RECORDS FOR THIS EXERCISE Start Marker

-- ==== Sys2Proof/Machine/Table.lean ====
section
/-! DEFINITION. Sparse tables with a default: a list of (key, value) pairs in one canonical form,
keys strictly rising and no entry equal to what an unlisted key reads as, so that equal tables are
equal data.  The register file, the route table, the parameter store and the memory are such
tables. -/
namespace Sys2Proof.Machine

/-- A sparse table: its listed keys and values. -/
abbrev Tbl (α : Type) := List (Nat × α)

/-- The value at a key; `d` is what an unlisted key reads as. -/
def tblGet {α : Type} (d : Nat → α) : Tbl α → Nat → α
  | [], k => d k
  | (k', v) :: r, k => if k' = k then v else tblGet d r k

/-- Take a key out. -/
def tblErase {α : Type} : Tbl α → Nat → Tbl α
  | [], _ => []
  | (k', v) :: r, k => if k' = k then tblErase r k else (k', v) :: tblErase r k

/-- Put a key's value in its place in the rising order. -/
def tblInsert {α : Type} : Tbl α → Nat → α → Tbl α
  | [], k, v => [(k, v)]
  | (k', v') :: r, k, v => if k < k' then (k, v) :: (k', v') :: r else (k', v') :: tblInsert r k v

/-- Write a key: a value equal to the default leaves no entry. -/
def tblSet {α : Type} [DecidableEq α] (d : Nat → α) (t : Tbl α) (k : Nat) (v : α) : Tbl α :=
  if v = d k then tblErase t k else tblInsert (tblErase t k) k v

/-- Keys strictly rising, and no entry equal to its default. -/
def tblWf {α : Type} [DecidableEq α] (d : Nat → α) : Tbl α → Bool
  | [] => true
  | (k, v) :: r => decide (v ≠ d k) && r.all (fun e => decide (k < e.1)) && tblWf d r

/-- A keyed list without default (a map from a key to a record): look up. -/
def mapGet {α : Type} (t : Tbl α) (k : Nat) : Option α :=
  match t with
  | [] => none
  | (k', v) :: r => if k' = k then some v else mapGet r k

/-- Look up with a stated default record. -/
def mapGetD {α : Type} (t : Tbl α) (k : Nat) (d : α) : α := (mapGet t k).getD d

/-- A keyed list without default: write. -/
def mapSet {α : Type} (t : Tbl α) (k : Nat) (v : α) : Tbl α := tblInsert (tblErase t k) k v

/-- A keyed list without default: remove. -/
def mapErase {α : Type} (t : Tbl α) (k : Nat) : Tbl α := tblErase t k

/-- Replace the element at a position of a list; out of range leaves the list. -/
def listSet {α : Type} (l : List α) (i : Nat) (v : α) : List α := l.set i v

end Sys2Proof.Machine
end

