/-- A receive stream context (Table 10.3) with its record (Table 10.7).  `state`: 0 closed, 1 opens at
tick `at_`, 2 open, 3 closes at tick `at_`, 4 closed, with the packets of frame `at_` still taken (R536). -/
structure RxCtx where
  state : Nat := 0
  at_ : Nat := 0
  format : Nat := 0
  nch : Nat := 1
  ptime : Nat := 0
  rxofs : Nat := 1
  dual : Bool := false
  slipen : Bool := false
  auth : Bool := false
  ssrcchk : Bool := false
  pt : Nat := 0
  porta : Nat := 0
  keyset : Nat := 0
  rtpofs : Nat := 0
  srca : Nat := 0
  dsta : Nat := 0
  udpa : Nat := 0
  ssrc : Nat := 0
  srcb : Nat := 0
  dstb : Nat := 0
  udpb : Nat := 0
  map : List Nat := []
  pktA : Nat := 0
  pktB : Nat := 0
  gapA : Nat := 0
  gapB : Nat := 0
  dup : Nat := 0
  lateApp : Nat := 0
  lateDrop : Nat := 0
  stale : Nat := 0
  conceal : Nat := 0
  slipDrop : Nat := 0
  slipRep : Nat := 0
  authFail : Nat := 0
  fmtErr : Nat := 0
  early : Nat := 0
  /-- Margins of the last 1,000 ms: (instant in ns of running time, margin in 0.1 us). -/
  margins : List (Nat × Int) := []
  upA : Bool := false
  upB : Bool := false
  /-- Last accepted packet of each path: instant in ns of running time and RTP sequence number. -/
  lastA : Option (Nat × Nat) := none
  lastB : Option (Nat × Nat) := none
  /-- Slip offset k, the frame from which it applies and the offset before it (R549, R550); when the
  context opened, the sum and count of the margins in ns of its first second and of the present 50 ms
  window (R548). -/
  slipK : Int := 0
  slipAt : Nat := 0
  slipOld : Int := 0
  openedAt : Nat := 0
  m0Sum : Int := 0
  m0Cnt : Nat := 0
  winSum : Int := 0
  winCnt : Nat := 0
  winFrom : Nat := 0
  /-- When the context closes, where it is told to before it has opened (R536). -/
  closeAt : Option Nat := none
  /-- Authentication: highest CTR, the CTR and tag of every accepted packet, failures of the
  present and the previous 1,000 ms window with its start (R562, R564). -/
  ctrMax : Nat := 0
  ctrSeen : List (Nat × Nat) := []
  failWin : Nat := 0
  failPrev : Nat := 0
  failFrom : Nat := 0
  /-- Late drops of the present 1,000 ms window (R291). -/
  dropWin : Nat := 0
  /-- The record as of the latest weir flip (R565). -/
  pub : List Byte := List.replicate 64 0
  deriving DecidableEq, Repr

/-- The header fields of a copy of a stream packet as it left: VLAN tag (0 none) and PCP, DSCP, time to live, source
and destination addresses and UDP ports, and source MAC address (R514, R516, R517, Table 10.4). -/
structure TxHead where
  port : Nat
  vid : Nat
  pcp : Nat
  dscp : Nat
  ttl : Nat
  src : Nat
  dst : Nat
  sport : Nat
  udp : Nat
  mac : Nat
  deriving DecidableEq, Repr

RECORDS FOR THIS EXERCISE End Marker

→ **WORK REQUEST**
Copy word for word the stretch of entries above from the line that has "authFail : Nat := 0" through the line that has "opened (R536). -/", both ends included, and nothing outside it.

→ **WORKED SOLUTION**
  authFail : Nat := 0
  fmtErr : Nat := 0
  early : Nat := 0
  /-- Margins of the last 1,000 ms: (instant in ns of running time, margin in 0.1 us). -/
  margins : List (Nat × Int) := []
  upA : Bool := false
  upB : Bool := false
  /-- Last accepted packet of each path: instant in ns of running time and RTP sequence number. -/
  lastA : Option (Nat × Nat) := none
  lastB : Option (Nat × Nat) := none
  /-- Slip offset k, the frame from which it applies and the offset before it (R549, R550); when the
  context opened, the sum and count of the margins in ns of its first second and of the present 50 ms
  window (R548). -/
  slipK : Int := 0
  slipAt : Nat := 0
  slipOld : Int := 0
  openedAt : Nat := 0
  m0Sum : Int := 0
  m0Cnt : Nat := 0
  winSum : Int := 0
  winCnt : Nat := 0
  winFrom : Nat := 0
  /-- When the context closes, where it is told to before it has opened (R536). -/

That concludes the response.